Give the number of lines in the listing that contain the word "further", and nothing besides.

=== RECORDS FOR THIS TASK ===
============

theorem State.spoil_frame {F : Place → Bool} {z : State} (s : State) (f : Nat)
    (hu : Al F [.saf]) (hz : Fr F z s) :
    Fr F z (State.spoil s f) := by
  unfold State.spoil
  exact (fr_ite (fr_saf hz (al hu rfl))
  hz)

theorem State.safPowerOn_frame {F : Place → Bool} {z : State} (s : State)
    (hu : Al F [.saf]) (hz : Fr F z s) :
    Fr F z (State.safPowerOn s) := by
  unfold State.safPowerOn
  exact (fr_saf hz (al hu rfl))

theorem State.setExc_frame {F : Place → Bool} {z : State} (s : State) (f : Nat) (e : SafExc)
    (hu : Al F [.saf]) (hz : Fr F z s) :
    Fr F z (State.setExc s f e) := by
  unfold State.setExc
  exact (fr_saf hz (al hu rfl))

theorem State.tgStart_frame {F : Place → Bool} {z : State} (s : State)
    (hu : Al F [.saf]) (hz : Fr F z s) :
    Fr F z (State.tgStart s) := by
  unfold State.tgStart
  exact (fr_foldl (fun _ _ h0_ => (fr_ite h0_
  (State.setTg_frame _ _ _ (sub hu rfl) h0_)))
  hz)

theorem execExcursionStore_frame {F : Place → Bool} {z : State} (s : State)
    (hu : Al F [.regs, .saf, .frc]) (hz : Fr F z s) :
    FrA F z (execExcursionStore s) := by
  unfold execExcursionStore
  exact (fr_iteA (by
    extract_lets +onlyGivenNames x0_
    have h0_ : Fr F z x0_ := (State.waitTo_frame _ _ (sub hu rfl) hz)
    try clear_value x0_
    revert x0_
    refine fr_id ?_
    intro x0_ h0_
    extract_lets +onlyGivenNames x1_
    extract_lets +onlyGivenNames x2_
    have h2_ : Fr F z x2_ := (fr_saf h0_ (al hu rfl))
    try clear_value x2_
    revert x2_
    refine fr_id ?_
    intro x2_ h2_
    extract_lets +onlyGivenNames x3_
    have h3_ : Fr F z x3_ := (fr_foldl (fun _ _ h4_ => (fr_ite (State.wr_frame _ _ _ (sub hu rfl) h4_)
    h4_))
    h2_)
    try clear_value x3_
    revert x3_
    refine fr_id ?_
    intro x3_ h3_
    exact (frA_next (State.safStore_frame _ (sub hu rfl) h3_)))
  (frA_next hz))

theorem State.matrixResume_frame {F : Place → Bool} {z : State} (s : State)
    (hu : Al F [.regs, .saf]) (hz : Fr F z s) :
    Fr F z (State.matrixResume s) := by
  unfold State.matrixResume
  exact (by
    split
    · exact (State.wr_frame _ _ _ (sub hu rfl) (State.wr_frame _ _ _ (sub hu rfl) hz))
    · extract_lets +onlyGivenNames x0_
      extract_lets +onlyGivenNames x1_
      extract_lets +onlyGivenNames x2_
      have h2_ : Fr F z x2_ := (fr_saf hz (al hu rfl))
      try clear_value x2_
      revert x2_
      refine fr_id ?_
      intro x2_ h2_
      exact (State.wr_frame _ _ _ (sub hu rfl) (State.wr_frame _ _ _ (sub hu rfl) (State.wr_frame _ _ _ (sub hu rfl) h2_))))

theorem State.safSummary_frame {F : Place → Bool} {z : State} (s : State)
    (hu : Al F [.regs]) (hz : Fr F z s) :
    Fr F z (State.safSummary s) := by
  unfold State.safSummary
  extract_lets +onlyGivenNames x0_
  exact (State.wrB_frame _ _ _ (sub hu rfl) (State.wrB_frame _ _ _ (sub hu rfl) hz))

theorem State.safShow_frame {F : Place → Bool} {z : State} (s : State)
    (hu : Al F [.regs]) (hz : Fr F z s) :
    Fr F z (State.safShow s) := by
  unfold State.safShow
  extract_lets +onlyGivenNames x0_
  extract_lets +onlyGivenNames x1_
  have h1_ : Fr F z x1_ := (fr_foldl (fun _ _ h2_ => (State.wr_frame _ _ _ (sub hu rfl) h2_))
  hz)
  try clear_value x1_
  revert x1_
  refine fr_id ?_
  intro x1_ h1_
  extract_lets +onlyGivenNames x3_
  have h3_ : Fr F z x3_ := (State.wr_frame _ _ _ (sub hu rfl) (State.wr_frame _ _ _ (sub hu rfl) h1_))
  try clear_value x3_
  revert x3_
  refine fr_id ?_
  intro x3_ h3_
  exact (State.wr_frame _ _ _ (sub hu rfl) h3_)

theorem execTestPulseOff_frame {F : Place → Bool} {z : State} (l : Fin 8) (s : State)
    (hu : Al F [.saf, .frc]) (hz : Fr F z s) :
    FrA F z (execTestPulseOff l s) := by
  unfold execTestPulseOff
  exact (fr_iteA (by
    extract_lets +onlyGivenNames x0_
    extract_lets +onlyGivenNames x1_
    have h1_ : Fr F z x1_ := (State.waitTo_frame _ _ (sub hu rfl) hz)
    try clear_value x1_
    revert x1_
    refine fr_id ?_
    intro x1_ h1_
    exact (fr_iteA (frA_next h1_)
    (frA_next (fr_saf h1_ (al hu rfl)))))
  (frA_next hz))

theorem State.tgSend_frame {F : Place → Bool} {z : State} (s : State) (payloads : List (Nat × List Byte × List Byte)) (c : Nat)
    (hu : Al F [.eth, .saf]) (hz : Fr F z s) :
    Fr F z (State.tgSend s payloads c) := by
  unfold State.tgSend
  extract_lets +onlyGivenNames x0_
  exact (fr_ite hz
  (by
    extract_lets +onlyGivenNames x1_
    extract_lets +onlyGivenNames x2_
    exact (fr_ite (State.setTg_frame _ _ _ (sub hu rfl) hz)
    (fr_ite (State.setTg_frame _ _ _ (sub hu rfl) hz)
    (by
      extract_lets +onlyGivenNames x3_
      extract_lets +onlyGivenNames x4_
      extract_lets +onlyGivenNames x5_
      extract_lets +onlyGivenNames x6_
      extract_lets +onlyGivenNames x7_
      extract_lets +onlyGivenNames x8_
      extract_lets +onlyGivenNames x9_
      extract_lets +onlyGivenNames x10_
      extract_lets +onlyGivenNames x11_
      have h11_ : Fr F z x11_ := (State.setTg_frame _ _ _ (sub hu rfl) hz)
      try clear_value x11_
      revert x11_
      refine fr_id ?_
      intro x11_ h11_
      extract_lets +onlyGivenNames x12_
      exact (State.tgHanded_frame _ _ (sub hu rfl) (fr_foldl (fun _ _ h13_ => (fr_ite (State.ethHand_frame _ _ _ _ (sub hu rfl) h13_)
      h13_))
      h11_)))))))

theorem State.fieldStale_frame {F : Place → Bool} {z : State} (s : State) (k : Nat) (spa : Bool) (spb : Bool)
    (hu : Al F [.isl, .regs, .free, .saf, .frc]) (hz : Fr F z s) :
    Fr F z (State.fieldStale s k spa spb) := by
  unfold State.fieldStale
  extract_lets +onlyGivenNames x0_
  extract_lets +onlyGivenNames x1_
  have h1_ : Fr F z x1_ := (State.waitTo_frame _ _ (sub hu rfl) hz)
  try clear_value x1_
  revert x1_
  refine fr_id ?_
  intro x1_ h1_
  extract_lets +onlyGivenNames x2_
  extract_lets +onlyGivenNames x3_
  extract_lets +onlyGivenNames x4_
  exact (State.setIsland_frame _ _ _ (sub hu rfl) h1_)

theorem State.safFunctions_frame {F : Place → Bool} {z : State} (s : State) (lost : Nat)
    (hu : Al F [.gb, .regs, .gates, .saf]) (hz : Fr F z s) :
    Fr F z (State.safFunctions s lost) := by
  unfold State.safFunctions
  exact (fr_foldl (fun _ _ h0_ => (by
    split
    · extract_lets +onlyGivenNames x1_
      extract_lets +onlyGivenNames x2_
      extract_lets +onlyGivenNames x3_
      extract_lets +onlyGivenNames x4_
      extract_lets +onlyGivenNames x5_
      have h5_ : Fr F z x5_ := (fr_ite (State.setExc_frame _ _ _ (sub hu rfl) h0_)
      h0_)
      try clear_value x5_
      revert x5_
      refine fr_id ?_
      intro x5_ h5_
      exact (State.wr_frame _ _ _ (sub hu rfl) (State.wr_frame _ _ _ (sub hu rfl) (State.wr_frame _ _ _ (sub hu rfl) h5_)))
    · exact (State.wr_frame _ _ _ (sub hu rfl) h0_)
    · extract_lets +onlyGivenNames x6_
      extract_lets +onlyGivenNames x7_
      have h7_ : Fr F z x7_ := (fr_saf h0_ (al hu rfl))
      try clear_value x7_
      revert x7_
      refine fr_id ?_
      intro x7_ h7_
      exact (State.post_frame _ _ _ _ _ _ (sub hu rfl) (State.wr_frame _ _ _ (sub hu rfl) h7_))
    · exact (State.wr_frame _ _ _ (sub hu rfl) h0_)))
  hz)

theorem State.funTrip_frame {F : Place → Bool} {z : State} (s : State) (f : Nat) (code : Nat) (cause : Nat) (shown : Nat)
    (hu : Al F [.gb, .regs, .gates]) (hz : Fr F z s) :
    Fr F z (State.funTrip s f code cause shown) := by
  unfold State.funTrip
  extract_lets +onlyGivenNames x0_
  exact (fr_ite (by
    extract_lets +onlyGivenNames x1_
    have h1_ : Fr F z x1_ := (State.wr_frame _ _ _ (sub hu rfl) (State.wr_frame _ _ _ (sub hu rfl) (State.wr_frame _ _ _ (sub hu rfl) hz)))
    try clear_value x1_
    revert x1_
    refine fr_id ?_
    intro x1_ h1_
    exact (State.safSummary_frame _ (sub hu rfl) (State.post_frame _ _ _ _ _ _ (sub hu rfl) (State.wr_frame _ _ _ (sub hu rfl) h1_))))
  hz)

theorem State.funFault_frame {F : Place → Bool} {z : State} (s : State) (f : Nat) (id : Nat) (cause : Nat) (further : Bool)
    (hu : Al F [.gb, .regs, .gates, .saf]) (hz : Fr F z s) :
    Fr F z (State.funFault s f id cause further) := by
  unfold State.funFault
  extract_lets +onlyGivenNames x0_
  extract_lets +onlyGivenNames x1_
  extract_lets +onlyGivenNames x2_
  have h2_ : Fr F z x2_ := (State.spoil_frame _ _ (sub hu rfl) (State.setFunBad_frame _ _ _ (sub hu rfl) hz))
  try clear_value x2_
  revert x2_
  refine fr_id ?_
  intro x2_ h2_
  exact (fr_ite (by
    extract_lets +onlyGivenNames x3_
    extract_lets +onlyGivenNames x4_
    have h4_ : Fr F z x4_ := (State.wr_frame _ _ _ (sub hu rfl) (State.wr_frame _ _ _ (sub hu rfl) (State.wr_frame _ _ _ (sub hu rfl) h2_)))
    try clear_value x4_
    revert x4_
    refine fr_id ?_
    intro x4_ h4_
    extract_lets +onlyGivenNames x5_
    have h5_ : Fr F z x5_ := (State.setExc_frame _ _ _ (sub hu rfl) h4_)
    try clear_value x5_
    revert x5_
    refine fr_id ?_
    intro x5_ h5_
    exact (State.safSummary_frame _ (sub hu rfl) (State.post_frame _ _ _ _ _ _ (sub hu rfl) h5_)))
  (fr_ite (State.funTrip_frame _ _ _ _ _ (sub hu rfl) h2_)
  h2_))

============

=== TASK SOLUTION ===
2